● **TASK REQUIREMENTS**
Output all records exactly.

● **DATASET EXCERPTS**
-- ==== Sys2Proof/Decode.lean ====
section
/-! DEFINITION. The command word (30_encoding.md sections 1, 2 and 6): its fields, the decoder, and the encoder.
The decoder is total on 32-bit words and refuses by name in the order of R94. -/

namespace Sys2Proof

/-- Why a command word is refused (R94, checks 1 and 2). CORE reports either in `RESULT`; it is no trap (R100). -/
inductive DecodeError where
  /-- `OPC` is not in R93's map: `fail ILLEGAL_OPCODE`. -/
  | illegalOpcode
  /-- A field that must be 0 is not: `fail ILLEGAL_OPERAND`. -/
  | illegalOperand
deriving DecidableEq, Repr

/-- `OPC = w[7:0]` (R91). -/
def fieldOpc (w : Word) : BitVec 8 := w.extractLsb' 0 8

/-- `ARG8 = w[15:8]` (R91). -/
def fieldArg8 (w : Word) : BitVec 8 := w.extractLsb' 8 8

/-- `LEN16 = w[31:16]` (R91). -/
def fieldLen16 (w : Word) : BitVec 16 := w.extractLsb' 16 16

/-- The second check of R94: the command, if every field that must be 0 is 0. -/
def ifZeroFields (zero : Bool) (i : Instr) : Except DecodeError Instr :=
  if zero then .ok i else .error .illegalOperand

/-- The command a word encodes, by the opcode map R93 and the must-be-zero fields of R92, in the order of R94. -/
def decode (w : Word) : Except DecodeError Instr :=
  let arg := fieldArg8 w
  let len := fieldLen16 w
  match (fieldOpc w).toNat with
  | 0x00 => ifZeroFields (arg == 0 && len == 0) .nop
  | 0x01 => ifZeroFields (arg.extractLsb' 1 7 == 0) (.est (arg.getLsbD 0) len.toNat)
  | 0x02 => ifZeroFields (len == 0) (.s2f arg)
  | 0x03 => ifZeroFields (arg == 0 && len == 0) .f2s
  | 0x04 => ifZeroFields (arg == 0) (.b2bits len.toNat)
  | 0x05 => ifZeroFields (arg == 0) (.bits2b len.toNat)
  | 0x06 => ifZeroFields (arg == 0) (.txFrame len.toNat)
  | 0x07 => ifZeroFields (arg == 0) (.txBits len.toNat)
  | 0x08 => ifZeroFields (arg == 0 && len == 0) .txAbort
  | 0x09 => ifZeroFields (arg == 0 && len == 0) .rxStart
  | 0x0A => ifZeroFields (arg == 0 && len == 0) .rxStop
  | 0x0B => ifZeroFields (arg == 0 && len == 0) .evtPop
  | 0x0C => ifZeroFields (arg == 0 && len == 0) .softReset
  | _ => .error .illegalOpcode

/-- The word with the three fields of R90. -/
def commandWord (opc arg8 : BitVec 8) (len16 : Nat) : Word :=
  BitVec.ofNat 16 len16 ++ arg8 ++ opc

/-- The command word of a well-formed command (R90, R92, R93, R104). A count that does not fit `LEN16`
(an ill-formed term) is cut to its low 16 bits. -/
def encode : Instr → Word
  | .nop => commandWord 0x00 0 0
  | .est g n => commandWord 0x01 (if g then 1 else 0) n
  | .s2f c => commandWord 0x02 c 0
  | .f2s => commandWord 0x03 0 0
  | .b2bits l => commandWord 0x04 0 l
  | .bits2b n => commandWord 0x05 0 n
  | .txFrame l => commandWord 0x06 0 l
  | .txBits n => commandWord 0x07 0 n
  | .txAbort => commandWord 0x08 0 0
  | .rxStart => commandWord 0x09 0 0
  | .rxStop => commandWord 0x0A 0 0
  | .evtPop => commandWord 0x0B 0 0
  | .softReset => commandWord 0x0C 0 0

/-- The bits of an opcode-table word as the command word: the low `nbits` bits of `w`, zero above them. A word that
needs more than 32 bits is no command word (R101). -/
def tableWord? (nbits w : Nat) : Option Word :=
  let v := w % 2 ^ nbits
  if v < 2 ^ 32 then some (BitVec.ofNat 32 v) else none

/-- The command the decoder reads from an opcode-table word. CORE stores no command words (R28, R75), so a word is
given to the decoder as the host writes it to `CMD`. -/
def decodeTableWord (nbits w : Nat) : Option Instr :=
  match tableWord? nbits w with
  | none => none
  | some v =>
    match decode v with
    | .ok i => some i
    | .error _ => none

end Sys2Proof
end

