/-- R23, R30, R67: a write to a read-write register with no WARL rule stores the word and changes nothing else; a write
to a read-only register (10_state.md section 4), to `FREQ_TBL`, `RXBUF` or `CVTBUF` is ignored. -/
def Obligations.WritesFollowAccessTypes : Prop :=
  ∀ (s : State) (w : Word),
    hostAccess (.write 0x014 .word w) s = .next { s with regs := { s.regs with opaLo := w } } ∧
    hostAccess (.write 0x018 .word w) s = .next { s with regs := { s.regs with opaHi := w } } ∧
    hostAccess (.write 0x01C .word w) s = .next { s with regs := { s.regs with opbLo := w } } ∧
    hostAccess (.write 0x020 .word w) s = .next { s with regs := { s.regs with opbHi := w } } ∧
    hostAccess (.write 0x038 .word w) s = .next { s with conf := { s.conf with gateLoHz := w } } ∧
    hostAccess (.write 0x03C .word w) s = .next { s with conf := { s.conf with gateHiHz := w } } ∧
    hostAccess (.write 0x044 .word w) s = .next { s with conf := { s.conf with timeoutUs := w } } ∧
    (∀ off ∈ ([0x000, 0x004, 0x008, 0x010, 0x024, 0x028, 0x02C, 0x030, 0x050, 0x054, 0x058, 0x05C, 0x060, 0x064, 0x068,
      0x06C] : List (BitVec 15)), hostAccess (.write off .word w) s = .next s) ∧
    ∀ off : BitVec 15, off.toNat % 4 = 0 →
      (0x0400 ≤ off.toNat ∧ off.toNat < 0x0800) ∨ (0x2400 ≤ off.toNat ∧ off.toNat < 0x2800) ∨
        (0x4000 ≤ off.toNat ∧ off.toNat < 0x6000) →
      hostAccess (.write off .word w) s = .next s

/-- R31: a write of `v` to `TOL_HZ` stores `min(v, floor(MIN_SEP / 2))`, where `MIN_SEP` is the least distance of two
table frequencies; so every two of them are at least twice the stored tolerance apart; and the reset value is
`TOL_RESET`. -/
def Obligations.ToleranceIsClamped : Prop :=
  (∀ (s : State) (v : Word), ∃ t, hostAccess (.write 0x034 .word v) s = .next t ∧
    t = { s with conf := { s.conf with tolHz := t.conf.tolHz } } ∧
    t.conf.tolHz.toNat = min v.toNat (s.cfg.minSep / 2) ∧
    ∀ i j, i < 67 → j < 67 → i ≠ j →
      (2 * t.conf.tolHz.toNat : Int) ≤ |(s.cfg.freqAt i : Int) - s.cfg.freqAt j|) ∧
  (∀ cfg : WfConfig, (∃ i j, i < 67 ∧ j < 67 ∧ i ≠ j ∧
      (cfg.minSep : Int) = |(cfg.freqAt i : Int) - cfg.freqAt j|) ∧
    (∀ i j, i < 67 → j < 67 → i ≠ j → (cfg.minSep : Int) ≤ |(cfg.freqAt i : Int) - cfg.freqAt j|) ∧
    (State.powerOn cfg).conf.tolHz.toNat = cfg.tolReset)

● **TASK RESPONSE**
-- ==== Sys2Proof/Decode.lean ====
section
/-! DEFINITION. The command word (30_encoding.md sections 1, 2 and 6): its fields, the decoder, and the encoder.
The decoder is total on 32-bit words and refuses by name in the order of R94. -/

namespace Sys2Proof

/-- Why a command word is refused (R94, checks 1 and 2). CORE reports either in `RESULT`; it is no trap (R100). -/
inductive DecodeError where
  /-- `OPC` is not in R93's map: `fail ILLEGAL_OPCODE`. -/
  | illegalOpcode
  /-- A field that must be 0 is not: `fail ILLEGAL_OPERAND`. -/
  | illegalOperand
deriving DecidableEq, Repr

/-- `OPC = w[7:0]` (R91). -/
def fieldOpc (w : Word) : BitVec 8 := w.extractLsb' 0 8

/-- `ARG8 = w[15:8]` (R91). -/
def fieldArg8 (w : Word) : BitVec 8 := w.extractLsb' 8 8

/-- `LEN16 = w[31:16]` (R91). -/
def fieldLen16 (w : Word) : BitVec 16 := w.extractLsb' 16 16

/-- The second check of R94: the command, if every field that must be 0 is 0. -/
def ifZeroFields (zero : Bool) (i : Instr) : Except DecodeError Instr :=
  if zero then .ok i else .error .illegalOperand

/-- The command a word encodes, by the opcode map R93 and the must-be-zero fields of R92, in the order of R94. -/
def decode (w : Word) : Except DecodeError Instr :=
  let arg := fieldArg8 w
  let len := fieldLen16 w
  match (fieldOpc w).toNat with
  | 0x00 => ifZeroFields (arg == 0 && len == 0) .nop
  | 0x01 => ifZeroFields (arg.extractLsb' 1 7 == 0) (.est (arg.getLsbD 0) len.toNat)
  | 0x02 => ifZeroFields (len == 0) (.s2f arg)
  | 0x03 => ifZeroFields (arg == 0 && len == 0) .f2s
  | 0x04 => ifZeroFields (arg == 0) (.b2bits len.toNat)
  | 0x05 => ifZeroFields (arg == 0) (.bits2b len.toNat)
  | 0x06 => ifZeroFields (arg == 0) (.txFrame len.toNat)
  | 0x07 => ifZeroFields (arg == 0) (.txBits len.toNat)
  | 0x08 => ifZeroFields (arg == 0 && len == 0) .txAbort
  | 0x09 => ifZeroFields (arg == 0 && len == 0) .rxStart
  | 0x0A => ifZeroFields (arg == 0 && len == 0) .rxStop
  | 0x0B => ifZeroFields (arg == 0 && len == 0) .evtPop
  | 0x0C => ifZeroFields (arg == 0 && len == 0) .softReset
  | _ => .error .illegalOpcode

/-- The word with the three fields of R90. -/
def commandWord (opc arg8 : BitVec 8) (len16 : Nat) : Word :=
  BitVec.ofNat 16 len16 ++ arg8 ++ opc

/-- The command word of a well-formed command (R90, R92, R93, R104). A count that does not fit `LEN16`
(an ill-formed term) is cut to its low 16 bits. -/
def encode : Instr → Word
  | .nop => commandWord 0x00 0 0
  | .est g n => commandWord 0x01 (if g then 1 else 0) n
  | .s2f c => commandWord 0x02 c 0
  | .f2s => commandWord 0x03 0 0
  | .b2bits l => commandWord 0x04 0 l
  | .bits2b n => commandWord 0x05 0 n
  | .txFrame l => commandWord 0x06 0 l
  | .txBits n => commandWord 0x07 0 n
  | .txAbort => commandWord 0x08 0 0
  | .rxStart => commandWord 0x09 0 0
  | .rxStop => commandWord 0x0A 0 0
  | .evtPop => commandWord 0x0B 0 0
  | .softReset => commandWord 0x0C 0 0

/-- The bits of an opcode-table word as the command word: the low `nbits` bits of `w`, zero above them. A word that
needs more than 32 bits is no command word (R101). -/
def tableWord? (nbits w : Nat) : Option Word :=
  let v := w % 2 ^ nbits
  if v < 2 ^ 32 then some (BitVec.ofNat 32 v) else none

/-- The command the decoder reads from an opcode-table word. CORE stores no command words (R28, R75), so a word is
given to the decoder as the host writes it to `CMD`. -/
def decodeTableWord (nbits w : Nat) : Option Instr :=
  match tableWord? nbits w with
  | none => none
  | some v =>
    match decode v with
    | .ok i => some i
    | .error _ => none

end Sys2Proof
end

/-- R23, R30, R67: a write to a read-write register with no WARL rule stores the word and changes nothing else; a write
to a read-only register (10_state.md section 4), to `FREQ_TBL`, `RXBUF` or `CVTBUF` is ignored. -/
def Obligations.WritesFollowAccessTypes : Prop :=
  ∀ (s : State) (w : Word),
    hostAccess (.write 0x014 .word w) s = .next { s with regs := { s.regs with opaLo := w } } ∧
    hostAccess (.write 0x018 .word w) s = .next { s with regs := { s.regs with opaHi := w } } ∧
    hostAccess (.write 0x01C .word w) s = .next { s with regs := { s.regs with opbLo := w } } ∧
    hostAccess (.write 0x020 .word w) s = .next { s with regs := { s.regs with opbHi := w } } ∧
    hostAccess (.write 0x038 .word w) s = .next { s with conf := { s.conf with gateLoHz := w } } ∧
    hostAccess (.write 0x03C .word w) s = .next { s with conf := { s.conf with gateHiHz := w } } ∧
    hostAccess (.write 0x044 .word w) s = .next { s with conf := { s.conf with timeoutUs := w } } ∧
    (∀ off ∈ ([0x000, 0x004, 0x008, 0x010, 0x024, 0x028, 0x02C, 0x030, 0x050, 0x054, 0x058, 0x05C, 0x060, 0x064, 0x068,
      0x06C] : List (BitVec 15)), hostAccess (.write off .word w) s = .next s) ∧
    ∀ off : BitVec 15, off.toNat % 4 = 0 →
      (0x0400 ≤ off.toNat ∧ off.toNat < 0x0800) ∨ (0x2400 ≤ off.toNat ∧ off.toNat < 0x2800) ∨
        (0x4000 ≤ off.toNat ∧ off.toNat < 0x6000) →
      hostAccess (.write off .word w) s = .next s

/-- R31: a write of `v` to `TOL_HZ` stores `min(v, floor(MIN_SEP / 2))`, where `MIN_SEP` is the least distance of two
table frequencies; so every two of them are at least twice the stored tolerance apart; and the reset value is
`TOL_RESET`. -/
def Obligations.ToleranceIsClamped : Prop :=
  (∀ (s : State) (v : Word), ∃ t, hostAccess (.write 0x034 .word v) s = .next t ∧
    t = { s with conf := { s.conf with tolHz := t.conf.tolHz } } ∧
    t.conf.tolHz.toNat = min v.toNat (s.cfg.minSep / 2) ∧
    ∀ i j, i < 67 → j < 67 → i ≠ j →
      (2 * t.conf.tolHz.toNat : Int) ≤ |(s.cfg.freqAt i : Int) - s.cfg.freqAt j|) ∧
  (∀ cfg : WfConfig, (∃ i j, i < 67 ∧ j < 67 ∧ i ≠ j ∧
      (cfg.minSep : Int) = |(cfg.freqAt i : Int) - cfg.freqAt j|) ∧
    (∀ i j, i < 67 → j < 67 → i ≠ j → (cfg.minSep : Int) ≤ |(cfg.freqAt i : Int) - cfg.freqAt j|) ∧
    (State.powerOn cfg).conf.tolHz.toNat = cfg.tolReset)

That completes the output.